## The problem:
Below are records; reproduce exactly the lines from the first through the one containing "let s := if 0xFFFFFFFF".

:: Information supplied

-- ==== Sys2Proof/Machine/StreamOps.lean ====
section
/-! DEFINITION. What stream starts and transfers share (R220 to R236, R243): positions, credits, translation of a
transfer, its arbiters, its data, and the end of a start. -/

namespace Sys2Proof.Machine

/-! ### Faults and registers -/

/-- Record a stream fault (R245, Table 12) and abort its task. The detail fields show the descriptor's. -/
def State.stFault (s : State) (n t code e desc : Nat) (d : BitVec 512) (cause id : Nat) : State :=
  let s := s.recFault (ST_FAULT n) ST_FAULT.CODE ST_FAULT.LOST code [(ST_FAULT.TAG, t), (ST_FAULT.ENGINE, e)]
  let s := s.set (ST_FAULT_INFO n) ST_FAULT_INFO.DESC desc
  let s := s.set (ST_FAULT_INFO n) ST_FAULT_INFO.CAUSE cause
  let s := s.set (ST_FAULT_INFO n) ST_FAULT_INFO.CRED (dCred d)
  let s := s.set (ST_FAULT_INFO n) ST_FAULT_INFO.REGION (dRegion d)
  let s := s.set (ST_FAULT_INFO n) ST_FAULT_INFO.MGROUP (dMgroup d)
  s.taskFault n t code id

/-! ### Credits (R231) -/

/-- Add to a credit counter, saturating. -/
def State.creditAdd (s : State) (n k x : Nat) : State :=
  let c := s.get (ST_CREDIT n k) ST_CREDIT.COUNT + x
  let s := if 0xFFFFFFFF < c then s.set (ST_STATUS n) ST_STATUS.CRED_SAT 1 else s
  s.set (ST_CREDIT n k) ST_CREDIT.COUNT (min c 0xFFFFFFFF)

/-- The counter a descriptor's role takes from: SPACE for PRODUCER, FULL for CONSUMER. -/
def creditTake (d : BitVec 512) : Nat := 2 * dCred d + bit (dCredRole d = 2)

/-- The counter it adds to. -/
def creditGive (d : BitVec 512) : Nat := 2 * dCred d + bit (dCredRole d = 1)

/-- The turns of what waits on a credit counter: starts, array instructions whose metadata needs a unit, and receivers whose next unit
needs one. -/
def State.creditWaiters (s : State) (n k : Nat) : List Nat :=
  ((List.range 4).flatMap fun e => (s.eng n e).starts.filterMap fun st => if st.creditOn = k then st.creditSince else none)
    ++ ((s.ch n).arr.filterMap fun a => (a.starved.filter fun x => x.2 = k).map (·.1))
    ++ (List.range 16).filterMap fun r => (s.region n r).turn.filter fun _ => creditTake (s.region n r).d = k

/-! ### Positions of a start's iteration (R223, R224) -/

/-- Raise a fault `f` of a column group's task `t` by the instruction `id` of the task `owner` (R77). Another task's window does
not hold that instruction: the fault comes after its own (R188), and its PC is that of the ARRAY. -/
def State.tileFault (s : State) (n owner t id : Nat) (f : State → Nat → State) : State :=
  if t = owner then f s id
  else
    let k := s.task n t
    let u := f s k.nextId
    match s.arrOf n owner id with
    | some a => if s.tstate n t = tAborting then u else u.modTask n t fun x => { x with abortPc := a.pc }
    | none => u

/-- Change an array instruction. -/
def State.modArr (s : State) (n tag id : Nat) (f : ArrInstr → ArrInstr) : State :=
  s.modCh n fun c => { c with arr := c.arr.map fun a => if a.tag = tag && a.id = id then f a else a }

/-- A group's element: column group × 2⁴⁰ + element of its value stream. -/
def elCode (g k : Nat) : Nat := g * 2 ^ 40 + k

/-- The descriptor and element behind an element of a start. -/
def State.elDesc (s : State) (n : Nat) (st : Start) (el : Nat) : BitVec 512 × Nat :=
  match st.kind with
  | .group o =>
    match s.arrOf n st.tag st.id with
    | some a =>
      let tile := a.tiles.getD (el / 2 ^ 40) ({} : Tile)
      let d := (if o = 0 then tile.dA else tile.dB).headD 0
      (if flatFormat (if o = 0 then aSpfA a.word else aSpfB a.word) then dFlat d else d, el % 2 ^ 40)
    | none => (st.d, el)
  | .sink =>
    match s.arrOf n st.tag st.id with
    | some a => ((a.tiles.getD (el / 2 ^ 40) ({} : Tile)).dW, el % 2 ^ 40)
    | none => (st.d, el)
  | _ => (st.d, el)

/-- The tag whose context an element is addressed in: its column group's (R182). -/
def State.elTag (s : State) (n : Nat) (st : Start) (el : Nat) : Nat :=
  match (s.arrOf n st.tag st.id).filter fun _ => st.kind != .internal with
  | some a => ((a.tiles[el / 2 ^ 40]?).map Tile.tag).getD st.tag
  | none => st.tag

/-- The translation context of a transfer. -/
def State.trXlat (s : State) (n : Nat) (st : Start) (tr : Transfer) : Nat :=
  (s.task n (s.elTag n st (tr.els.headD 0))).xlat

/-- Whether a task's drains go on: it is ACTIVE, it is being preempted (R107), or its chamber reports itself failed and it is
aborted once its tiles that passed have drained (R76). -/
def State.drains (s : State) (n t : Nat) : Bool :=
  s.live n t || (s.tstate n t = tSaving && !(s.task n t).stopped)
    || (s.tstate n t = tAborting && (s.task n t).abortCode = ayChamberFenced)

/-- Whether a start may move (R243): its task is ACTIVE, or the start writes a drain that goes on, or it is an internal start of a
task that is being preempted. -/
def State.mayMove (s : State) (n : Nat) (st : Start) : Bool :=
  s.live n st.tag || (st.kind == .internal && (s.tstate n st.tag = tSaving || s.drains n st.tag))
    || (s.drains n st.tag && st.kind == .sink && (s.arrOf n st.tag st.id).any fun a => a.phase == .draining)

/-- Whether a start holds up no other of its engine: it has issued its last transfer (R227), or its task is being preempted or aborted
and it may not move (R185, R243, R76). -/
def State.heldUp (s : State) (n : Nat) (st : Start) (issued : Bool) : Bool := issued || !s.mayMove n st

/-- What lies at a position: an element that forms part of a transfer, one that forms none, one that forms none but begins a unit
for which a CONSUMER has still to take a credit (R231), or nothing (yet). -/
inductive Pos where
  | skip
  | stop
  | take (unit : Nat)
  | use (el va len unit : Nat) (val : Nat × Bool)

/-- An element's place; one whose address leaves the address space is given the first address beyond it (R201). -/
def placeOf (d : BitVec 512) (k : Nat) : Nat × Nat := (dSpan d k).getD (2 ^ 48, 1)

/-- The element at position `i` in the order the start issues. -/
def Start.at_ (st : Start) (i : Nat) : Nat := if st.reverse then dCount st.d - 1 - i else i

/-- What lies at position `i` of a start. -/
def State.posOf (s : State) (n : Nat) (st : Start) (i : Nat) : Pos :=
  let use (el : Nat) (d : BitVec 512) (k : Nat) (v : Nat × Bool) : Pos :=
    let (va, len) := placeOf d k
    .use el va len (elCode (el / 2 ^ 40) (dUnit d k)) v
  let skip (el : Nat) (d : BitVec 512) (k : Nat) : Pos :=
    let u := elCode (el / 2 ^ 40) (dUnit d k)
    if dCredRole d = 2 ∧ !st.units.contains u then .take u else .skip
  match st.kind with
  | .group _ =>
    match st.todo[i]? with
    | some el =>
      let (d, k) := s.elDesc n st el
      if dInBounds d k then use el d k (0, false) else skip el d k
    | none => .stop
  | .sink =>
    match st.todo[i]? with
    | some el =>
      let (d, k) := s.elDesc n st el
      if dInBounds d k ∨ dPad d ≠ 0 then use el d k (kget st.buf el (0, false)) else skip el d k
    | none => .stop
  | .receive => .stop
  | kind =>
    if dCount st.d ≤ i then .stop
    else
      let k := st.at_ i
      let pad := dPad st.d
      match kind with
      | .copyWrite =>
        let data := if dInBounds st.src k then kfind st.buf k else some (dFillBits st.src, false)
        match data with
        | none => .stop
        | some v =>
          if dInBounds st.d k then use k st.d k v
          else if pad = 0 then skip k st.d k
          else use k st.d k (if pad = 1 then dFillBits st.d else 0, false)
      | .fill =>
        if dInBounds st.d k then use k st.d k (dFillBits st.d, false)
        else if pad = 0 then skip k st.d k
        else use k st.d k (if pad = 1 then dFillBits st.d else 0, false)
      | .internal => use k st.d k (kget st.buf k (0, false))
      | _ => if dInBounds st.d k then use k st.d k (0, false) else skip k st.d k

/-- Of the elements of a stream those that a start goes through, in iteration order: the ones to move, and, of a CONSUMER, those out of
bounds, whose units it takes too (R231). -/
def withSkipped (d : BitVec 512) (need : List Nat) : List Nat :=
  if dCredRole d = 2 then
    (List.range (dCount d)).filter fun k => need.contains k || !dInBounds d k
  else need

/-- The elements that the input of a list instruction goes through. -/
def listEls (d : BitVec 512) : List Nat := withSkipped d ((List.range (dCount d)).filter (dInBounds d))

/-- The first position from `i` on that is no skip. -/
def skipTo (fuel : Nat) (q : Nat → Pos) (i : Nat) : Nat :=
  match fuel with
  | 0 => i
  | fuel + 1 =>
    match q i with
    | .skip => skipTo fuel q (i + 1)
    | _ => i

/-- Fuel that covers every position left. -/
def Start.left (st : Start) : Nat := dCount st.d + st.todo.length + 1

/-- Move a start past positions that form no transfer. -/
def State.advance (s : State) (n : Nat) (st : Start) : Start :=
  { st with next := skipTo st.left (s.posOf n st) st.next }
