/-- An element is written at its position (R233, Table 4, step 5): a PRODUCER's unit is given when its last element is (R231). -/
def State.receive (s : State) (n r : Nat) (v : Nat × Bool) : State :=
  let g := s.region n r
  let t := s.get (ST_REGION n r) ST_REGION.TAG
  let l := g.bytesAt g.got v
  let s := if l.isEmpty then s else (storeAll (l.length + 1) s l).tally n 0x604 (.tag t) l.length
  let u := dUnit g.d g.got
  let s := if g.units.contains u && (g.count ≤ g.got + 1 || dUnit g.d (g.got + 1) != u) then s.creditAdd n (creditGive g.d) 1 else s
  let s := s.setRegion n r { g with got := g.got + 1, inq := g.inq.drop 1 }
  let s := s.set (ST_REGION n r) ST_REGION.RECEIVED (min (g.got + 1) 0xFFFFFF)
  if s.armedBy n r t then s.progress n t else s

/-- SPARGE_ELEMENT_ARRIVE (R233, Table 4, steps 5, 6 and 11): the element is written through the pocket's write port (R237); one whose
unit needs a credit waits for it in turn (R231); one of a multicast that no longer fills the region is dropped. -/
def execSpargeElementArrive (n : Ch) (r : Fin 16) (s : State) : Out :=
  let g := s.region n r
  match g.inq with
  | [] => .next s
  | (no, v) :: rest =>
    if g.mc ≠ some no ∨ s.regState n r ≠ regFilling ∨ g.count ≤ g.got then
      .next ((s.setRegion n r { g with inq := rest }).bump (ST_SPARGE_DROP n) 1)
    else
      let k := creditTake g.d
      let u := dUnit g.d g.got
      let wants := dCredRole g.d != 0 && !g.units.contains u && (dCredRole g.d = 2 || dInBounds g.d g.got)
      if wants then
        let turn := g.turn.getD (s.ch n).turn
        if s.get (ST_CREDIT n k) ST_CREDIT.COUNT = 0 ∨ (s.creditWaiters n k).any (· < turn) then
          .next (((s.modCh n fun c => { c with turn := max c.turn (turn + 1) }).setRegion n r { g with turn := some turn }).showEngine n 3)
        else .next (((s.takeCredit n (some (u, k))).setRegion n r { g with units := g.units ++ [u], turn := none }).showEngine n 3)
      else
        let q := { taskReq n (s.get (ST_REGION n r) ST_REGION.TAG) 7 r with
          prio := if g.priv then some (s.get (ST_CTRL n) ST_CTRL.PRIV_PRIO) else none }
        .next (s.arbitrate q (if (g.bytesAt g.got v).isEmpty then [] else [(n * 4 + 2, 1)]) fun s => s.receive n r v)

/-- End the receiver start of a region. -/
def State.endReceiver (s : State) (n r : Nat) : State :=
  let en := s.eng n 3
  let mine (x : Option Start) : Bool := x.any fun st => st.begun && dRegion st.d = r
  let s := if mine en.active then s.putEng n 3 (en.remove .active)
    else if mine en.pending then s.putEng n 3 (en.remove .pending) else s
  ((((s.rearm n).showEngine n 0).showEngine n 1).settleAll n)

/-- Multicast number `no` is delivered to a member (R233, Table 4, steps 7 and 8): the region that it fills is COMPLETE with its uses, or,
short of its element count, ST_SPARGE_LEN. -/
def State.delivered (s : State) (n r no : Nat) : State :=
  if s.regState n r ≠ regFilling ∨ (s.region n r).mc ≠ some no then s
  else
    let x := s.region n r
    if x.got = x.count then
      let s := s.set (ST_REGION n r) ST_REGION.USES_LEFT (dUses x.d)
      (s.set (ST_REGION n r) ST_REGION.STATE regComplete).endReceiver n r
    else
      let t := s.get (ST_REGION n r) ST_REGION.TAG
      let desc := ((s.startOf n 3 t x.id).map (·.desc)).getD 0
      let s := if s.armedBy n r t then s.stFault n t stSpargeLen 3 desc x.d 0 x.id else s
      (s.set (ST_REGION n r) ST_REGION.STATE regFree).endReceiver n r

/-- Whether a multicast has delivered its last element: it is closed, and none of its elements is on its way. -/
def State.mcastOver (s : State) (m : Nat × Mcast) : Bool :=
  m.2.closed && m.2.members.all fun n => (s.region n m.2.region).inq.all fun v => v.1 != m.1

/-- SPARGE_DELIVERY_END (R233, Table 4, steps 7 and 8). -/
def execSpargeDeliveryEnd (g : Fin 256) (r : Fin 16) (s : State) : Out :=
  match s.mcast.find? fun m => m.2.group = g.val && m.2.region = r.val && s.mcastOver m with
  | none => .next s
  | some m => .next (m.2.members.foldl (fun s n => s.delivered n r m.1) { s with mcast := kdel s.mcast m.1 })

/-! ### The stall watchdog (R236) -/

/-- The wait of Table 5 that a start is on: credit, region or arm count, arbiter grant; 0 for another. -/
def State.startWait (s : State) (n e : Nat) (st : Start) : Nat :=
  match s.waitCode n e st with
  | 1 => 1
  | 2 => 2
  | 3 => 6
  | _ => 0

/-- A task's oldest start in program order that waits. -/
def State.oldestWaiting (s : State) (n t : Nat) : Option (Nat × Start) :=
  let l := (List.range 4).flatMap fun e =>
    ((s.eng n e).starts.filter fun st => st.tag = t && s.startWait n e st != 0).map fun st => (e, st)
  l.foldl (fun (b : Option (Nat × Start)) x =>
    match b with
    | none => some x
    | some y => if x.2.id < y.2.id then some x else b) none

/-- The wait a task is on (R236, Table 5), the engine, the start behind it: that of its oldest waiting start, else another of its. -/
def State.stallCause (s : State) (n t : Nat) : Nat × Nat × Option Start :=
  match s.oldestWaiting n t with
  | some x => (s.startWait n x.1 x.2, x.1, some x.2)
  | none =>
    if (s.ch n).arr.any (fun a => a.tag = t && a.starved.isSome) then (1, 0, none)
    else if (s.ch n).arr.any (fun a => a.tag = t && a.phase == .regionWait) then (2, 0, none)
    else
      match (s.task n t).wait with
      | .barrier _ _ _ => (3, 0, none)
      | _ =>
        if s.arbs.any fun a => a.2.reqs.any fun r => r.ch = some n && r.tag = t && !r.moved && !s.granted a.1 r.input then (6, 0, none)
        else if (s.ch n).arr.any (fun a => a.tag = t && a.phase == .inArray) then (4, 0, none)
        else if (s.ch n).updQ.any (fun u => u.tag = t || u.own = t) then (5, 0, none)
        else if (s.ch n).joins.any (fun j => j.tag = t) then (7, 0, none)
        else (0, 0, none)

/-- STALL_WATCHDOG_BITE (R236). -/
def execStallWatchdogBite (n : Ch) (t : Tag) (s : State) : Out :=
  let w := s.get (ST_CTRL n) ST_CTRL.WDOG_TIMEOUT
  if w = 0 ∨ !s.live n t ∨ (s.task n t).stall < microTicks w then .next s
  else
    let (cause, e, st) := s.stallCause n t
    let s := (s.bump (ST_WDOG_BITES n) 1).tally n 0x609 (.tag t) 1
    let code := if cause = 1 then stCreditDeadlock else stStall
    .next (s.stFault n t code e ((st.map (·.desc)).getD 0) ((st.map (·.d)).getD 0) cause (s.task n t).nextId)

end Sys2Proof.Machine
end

::::

## The completed task:
-- ==== Sys2Proof/Machine/StreamOps.lean ====
section
/-! DEFINITION. What stream starts and transfers share (R220 to R236, R243): positions, credits, translation of a
transfer, its arbiters, its data, and the end of a start. -/

namespace Sys2Proof.Machine

/-! ### Faults and registers -/

/-- Record a stream fault (R245, Table 12) and abort its task. The detail fields show the descriptor's. -/
def State.stFault (s : State) (n t code e desc : Nat) (d : BitVec 512) (cause id : Nat) : State :=
  let s := s.recFault (ST_FAULT n) ST_FAULT.CODE ST_FAULT.LOST code [(ST_FAULT.TAG, t), (ST_FAULT.ENGINE, e)]
  let s := s.set (ST_FAULT_INFO n) ST_FAULT_INFO.DESC desc
  let s := s.set (ST_FAULT_INFO n) ST_FAULT_INFO.CAUSE cause
  let s := s.set (ST_FAULT_INFO n) ST_FAULT_INFO.CRED (dCred d)
  let s := s.set (ST_FAULT_INFO n) ST_FAULT_INFO.REGION (dRegion d)
  let s := s.set (ST_FAULT_INFO n) ST_FAULT_INFO.MGROUP (dMgroup d)
  s.taskFault n t code id

/-! ### Credits (R231) -/

/-- Add to a credit counter, saturating. -/
def State.creditAdd (s : State) (n k x : Nat) : State :=
  let c := s.get (ST_CREDIT n k) ST_CREDIT.COUNT + x
  let s := if 0xFFFFFFFF < c then s.set (ST_STATUS n) ST_STATUS.CRED_SAT 1 else s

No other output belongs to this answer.